For #2b. If $\displaystyle \left\{ {p,q} \right\} \subseteq S$ then because the mapping is onto we get $\displaystyle \left( {\exists r_p } \right)\left( {\exists r_q } \right)\left[ {f(r_p ) = p\,\& \,f(r_q ) = q} \right]$.
This means because R is commutative, $\displaystyle \left( {r_p * r_q } \right) = \left( {r_q * r_p } \right)$. Which means $\displaystyle p \cdot q = f\left( {r_p } \right) \cdot f\left( {r_q } \right) = f\left( {r_p * r_q } \right) = f\left( {r_q * r_p } \right) = f\left( {r_q } \right) \cdot f\left( {r_p } \right) = q \cdot p$
• Jan 9th 2008, 05:52 PM
ThePerfectHacker
Quote:

Originally Posted by Jason Bourne
2. Let R,S be rings and suppose $\displaystyle f:R \rightarrow S$ is a ring homomorphism. Suppose $\displaystyle im(f) = S$
(a) Show that if R has an identity element then S has an identity element.

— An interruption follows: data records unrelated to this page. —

@[simp] theorem advance_cfg (s : State) :
    (State.advance s).cfg = s.cfg := rfl
@[simp] theorem advance_a (s : State) :
    (State.advance s).a = s.a := rfl
@[simp] theorem advance_e (s : State) :
    (State.advance s).e = s.e := rfl
@[simp] theorem advance_n (s : State) :
    (State.advance s).n = s.n := rfl
@[simp] theorem advance_r (s : State) :
    (State.advance s).r = s.r := rfl
@[simp] theorem advance_cmdLast (s : State) :
    (State.advance s).cmdLast = s.cmdLast := rfl
@[simp] theorem advance_phase (s : State) :
    (State.advance s).phase = s.phase := rfl
@[simp] theorem advance_done (s : State) :
    (State.advance s).done = s.done := rfl
@[simp] theorem advance_werr (s : State) :
    (State.advance s).werr = s.werr := rfl
@[simp] theorem advance_prime (s : State) :
    (State.advance s).prime = s.prime := rfl
@[simp] theorem advance_err (s : State) :
    (State.advance s).err = s.err := rfl
@[simp] theorem advance_irqEn (s : State) :
    (State.advance s).irqEn = s.irqEn := rfl
@[simp] theorem advance_doneIrq (s : State) :
    (State.advance s).doneIrq = s.doneIrq := rfl
@[simp] theorem advance_iter (s : State) :
    (State.advance s).iter = s.iter := rfl
@[simp] theorem advance_mrRounds (s : State) :
    (State.advance s).mrRounds = s.mrRounds := rfl
@[simp] theorem advance_wait (s : State) :
    (State.advance s).wait = s.wait - 1 := rfl
@[simp] theorem advance_entropy (s : State) :
    (State.advance s).entropy = s.entropy := rfl
@[simp] theorem advance_freeCount (s : State) :
    (State.advance s).freeCount = s.freeCount := rfl
@[simp] theorem advance_rstN (s : State) :
    (State.advance s).rstN = s.rstN := rfl
@[simp] theorem advance_resp (s : State) :
    (State.advance s).resp = s.resp := rfl
@[simp] theorem advance_host (s : State) :
    (State.advance s).host = { s.host with pc := s.host.pc + 1 } := rfl

@[simp] theorem setTemp_cfg (t : Temp) (v : Int) (s : State) :
    (State.setTemp t v s).cfg = s.cfg := rfl
@[simp] theorem setTemp_a (t : Temp) (v : Int) (s : State) :
    (State.setTemp t v s).a = s.a := rfl
@[simp] theorem setTemp_e (t : Temp) (v : Int) (s : State) :
    (State.setTemp t v s).e = s.e := rfl
@[simp] theorem setTemp_n (t : Temp) (v : Int) (s : State) :
    (State.setTemp t v s).n = s.n := rfl
@[simp] theorem setTemp_r (t : Temp) (v : Int) (s : State) :
    (State.setTemp t v s).r = s.r := rfl
@[simp] theorem setTemp_cmdLast (t : Temp) (v : Int) (s : State) :
    (State.setTemp t v s).cmdLast = s.cmdLast := rfl
@[simp] theorem setTemp_phase (t : Temp) (v : Int) (s : State) :
    (State.setTemp t v s).phase = s.phase := rfl
@[simp] theorem setTemp_done (t : Temp) (v : Int) (s : State) :
    (State.setTemp t v s).done = s.done := rfl
@[simp] theorem setTemp_werr (t : Temp) (v : Int) (s : State) :
    (State.setTemp t v s).werr = s.werr := rfl
@[simp] theorem setTemp_prime (t : Temp) (v : Int) (s : State) :
    (State.setTemp t v s).prime = s.prime := rfl
@[simp] theorem setTemp_err (t : Temp) (v : Int) (s : State) :
    (State.setTemp t v s).err = s.err := rfl
@[simp] theorem setTemp_irqEn (t : Temp) (v : Int) (s : State) :
    (State.setTemp t v s).irqEn = s.irqEn := rfl
@[simp] theorem setTemp_doneIrq (t : Temp) (v : Int) (s : State) :
    (State.setTemp t v s).doneIrq = s.doneIrq := rfl
@[simp] theorem setTemp_iter (t : Temp) (v : Int) (s : State) :
    (State.setTemp t v s).iter = s.iter := rfl
@[simp] theorem setTemp_mrRounds (t : Temp) (v : Int) (s : State) :
    (State.setTemp t v s).mrRounds = s.mrRounds := rfl
@[simp] theorem setTemp_wait (t : Temp) (v : Int) (s : State) :
    (State.setTemp t v s).wait = s.wait := rfl
@[simp] theorem setTemp_entropy (t : Temp) (v : Int) (s : State) :
    (State.setTemp t v s).entropy = s.entropy := rfl
@[simp] theorem setTemp_freeCount (t : Temp) (v : Int) (s : State) :
    (State.setTemp t v s).freeCount = s.freeCount := rfl
@[simp] theorem setTemp_rstN (t : Temp) (v : Int) (s : State) :
    (State.setTemp t v s).rstN = s.rstN := rfl
@[simp] theorem setTemp_resp (t : Temp) (v : Int) (s : State) :
    (State.setTemp t v s).resp = s.resp := rfl
@[simp] theorem setTemp_host (t : Temp) (v : Int) (s : State) :
    (State.setTemp t v s).host = { s.host with temps := tempSet s.host.temps t v } := rfl

@[simp] theorem jump_cfg (l : Label) (s : State) :
    (State.jump l s).cfg = s.cfg := rfl
@[simp] theorem jump_a (l : Label) (s : State) :
    (State.jump l s).a = s.a := rfl
@[simp] theorem jump_e (l : Label) (s : State) :
    (State.jump l s).e = s.e := rfl
@[simp] theorem jump_n (l : Label) (s : State) :
    (State.jump l s).n = s.n := rfl
@[simp] theorem jump_r (l : Label) (s : State) :
    (State.jump l s).r = s.r := rfl
@[simp] theorem jump_cmdLast (l : Label) (s : State) :
    (State.jump l s).cmdLast = s.cmdLast := rfl
@[simp] theorem jump_phase (l : Label) (s : State) :
    (State.jump l s).phase = s.phase := rfl
@[simp] theorem jump_done (l : Label) (s : State) :
    (State.jump l s).done = s.done := rfl
@[simp] theorem jump_werr (l : Label) (s : State) :
    (State.jump l s).werr = s.werr := rfl
@[simp] theorem jump_prime (l : Label) (s : State) :
    (State.jump l s).prime = s.prime := rfl
@[simp] theorem jump_err (l : Label) (s : State) :
    (State.jump l s).err = s.err := rfl
@[simp] theorem jump_irqEn (l : Label) (s : State) :
    (State.jump l s).irqEn = s.irqEn := rfl
@[simp] theorem jump_doneIrq (l : Label) (s : State) :
    (State.jump l s).doneIrq = s.doneIrq := rfl
@[simp] theorem jump_iter (l : Label) (s : State) :
    (State.jump l s).iter = s.iter := rfl
@[simp] theorem jump_mrRounds (l : Label) (s : State) :
    (State.jump l s).mrRounds = s.mrRounds := rfl
@[simp] theorem jump_wait (l : Label) (s : State) :
    (State.jump l s).wait = s.wait := rfl
@[simp] theorem jump_entropy (l : Label) (s : State) :
    (State.jump l s).entropy = s.entropy := rfl
@[simp] theorem jump_freeCount (l : Label) (s : State) :
    (State.jump l s).freeCount = s.freeCount := rfl
@[simp] theorem jump_rstN (l : Label) (s : State) :
    (State.jump l s).rstN = s.rstN := rfl
@[simp] theorem jump_resp (l : Label) (s : State) :
    (State.jump l s).resp = s.resp := rfl
@[simp] theorem jump_host (l : Label) (s : State) :
    (State.jump l s).host = { s.host with pc := (labelPos s.host.prog l).getD s.host.pc } := rfl

@[simp] theorem complete_r_keep (e : ErrCode) (p : Bool) (k : Option Nat) (s : State) :
    (State.complete ⟨e, none, p, k⟩ s).r = s.r := rfl
@[simp] theorem complete_r_some (e : ErrCode) (v : Nat) (p : Bool) (k : Option Nat) (s : State) :
    (State.complete ⟨e, some v, p, k⟩ s).r = v % 2 ^ s.cfg.opw := rfl
@[simp] theorem complete_mrRounds_keep (e : ErrCode) (v : Option Nat) (p : Bool) (s : State) :
    (State.complete ⟨e, v, p, none⟩ s).mrRounds = s.mrRounds := rfl
@[simp] theorem complete_mrRounds_some (e : ErrCode) (v : Option Nat) (p : Bool) (k : Nat) (s : State) :
    (State.complete ⟨e, v, p, some k⟩ s).mrRounds = BitVec.ofNat 16 k := rfl

end Sys2Proof.Machine
end

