-- ==== Sys2Proof/Tests/Slice0.lean ====
section
/-! SUPPORT. The model's own tests, one step each, with results from 95_test_vectors.md or from the
rule cited; and for each statement with hypotheses a concrete case that meets them (`witness_…`). -/

namespace Sys2Proof.Tests

open Sys2Proof.Machine

/-- OPW 64 (the least width), so that tests stay small; form `f`. -/
def small (f : ExpForm) : Config := { opwSel := 0, expForm := f, base := 0x40000000, entropyLive := true }

/-- The same block with a silent entropy source. -/
def quiet : Config := { small .ladder with entropyLive := false }

/-- A block that runs `op` on A, E, N, with `k` iterations and these entropy answers ready. -/
def busyState (c : Config) (op : Op) (a e n : Nat) (k : BitVec 16 := 40) (draws : List Nat := []) : State :=
  { State.resetOf c with
    a := a, e := e, n := n, iter := k, entropy := draws, phase := .busy op, cmdLast := encode op.instr }

/-- A block after reset with a host program. -/
def hostState (p : List HostOp) : State :=
  { State.resetOf (small .ladder) with host := { prog := p, pc := 0, temps := [] } }

/-- The next state of an outcome. -/
def after : Host.Outcome State Fault Refusal → Option State
  | .next t => some t
  | .fault _ => none
  | .refused _ => none

/-- R, ERR, PRIME and MR_ROUNDS after a completion. -/
def result (s : State) (i : Instr) : Option (Nat × ErrCode × Bool × BitVec 16) :=
  (after (exec i s)).map fun t => (t.valR, t.err, t.prime, t.mrRounds)

/-! ### Decoding: words written out from the fields RSV (31:4) and OPC (3:0) of R90 and R94 -/

theorem test_decode_nop : decode 0b0000000000000000000000000000_0000#32 = .ok .nop := by decide
theorem test_decode_modexp : decode 0b0000000000000000000000000000_0001#32 = .ok .modexp := by decide
theorem test_decode_modinv : decode 0b0000000000000000000000000000_0010#32 = .ok .modinv := by decide
theorem test_decode_mrtest : decode 0b0000000000000000000000000000_0011#32 = .ok .mrtest := by decide
theorem test_decode_mrwit : decode 0b0000000000000000000000000000_0100#32 = .ok .mrwit := by decide
theorem test_decode_opc5 :
    decode 0b0000000000000000000000000000_0101#32 = .error .unassignedOpcode := by decide
theorem test_decode_reserved :
    decode 0b1000000000000000000000000000_0001#32 = .error .reservedBits := by decide
theorem test_decode_bytes_little_endian : -- R63: the byte at the lowest offset is bits 7:0
    (decodeBytes [0x03, 0x00, 0x00, 0x00, 0xAA]).toOption = some (.mrtest, [0xAA]) ∧
    (decodeBytes [0x00, 0x00, 0x00, 0x03]).toOption = none := by decide
theorem test_encode_table : -- opcode_table.json, every row
    [Instr.nop, .modexp, .modinv, .mrtest, .mrwit].map (fun i => decodeTableWord 32 (encode i).toNat) =
      [some .nop, some .modexp, some .modinv, some .mrtest, some .mrwit] := by decide
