-- ==== Sys2Proof/Machine/Dispatch.lean ====
section
/-! DEFINITION. The meaning of each instruction, one arm per constructor. -/

namespace Sys2Proof.Machine

-- One cycle of the core with the instruction in control (log 7).
def exec (i : Instr) (s : State) : Host.Outcome State Fault Refusal :=
  match i with
  | .light a => Sys2Proof.Machine.execLight a s
  | .fanOff a => Sys2Proof.Machine.execFanOff a s
  | .fanLow a => Sys2Proof.Machine.execFanLow a s
  | .fanMedium a => Sys2Proof.Machine.execFanMedium a s
  | .fanHigh a => Sys2Proof.Machine.execFanHigh a s
  | .sendBit1 => Sys2Proof.Machine.execSendBit1 s
  | .sendBit0 => Sys2Proof.Machine.execSendBit0 s

end Sys2Proof.Machine
end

Suppose that there exists an element $\displaystyle 1$ such that $\displaystyle 1x=x1=x$ for all $\displaystyle x\in R$. Then we claim that $\displaystyle f(1)$ is the identity element for $\displaystyle S$. We need to show $\displaystyle sf(1)=f(1)s=s$ for all $\displaystyle s\in S$. Since the function is onto it means $\displaystyle s=f(r)$. That means $\displaystyle sf(1) = f(r)f(1)=f(r1)=f(r)=s$ and similarly $\displaystyle f(1)s=s$.

Quote:

(C) Is it true that if R is an integral domain then S is an integral domain? Justify your assertion.
No, it is not true. Let $\displaystyle R = \mathbb{Z}$ and $\displaystyle S = \mathbb{Z}_4$. For $\displaystyle x\in R$ let $\displaystyle f(x) = [x]_4$ to be the congruence class of $\displaystyle x$ mod 4. Then $\displaystyle f$ is a ring homomorphism and $\displaystyle \text{Im}(f) = S$ but $\displaystyle R$ is an integral domain and $\displaystyle S$ is not.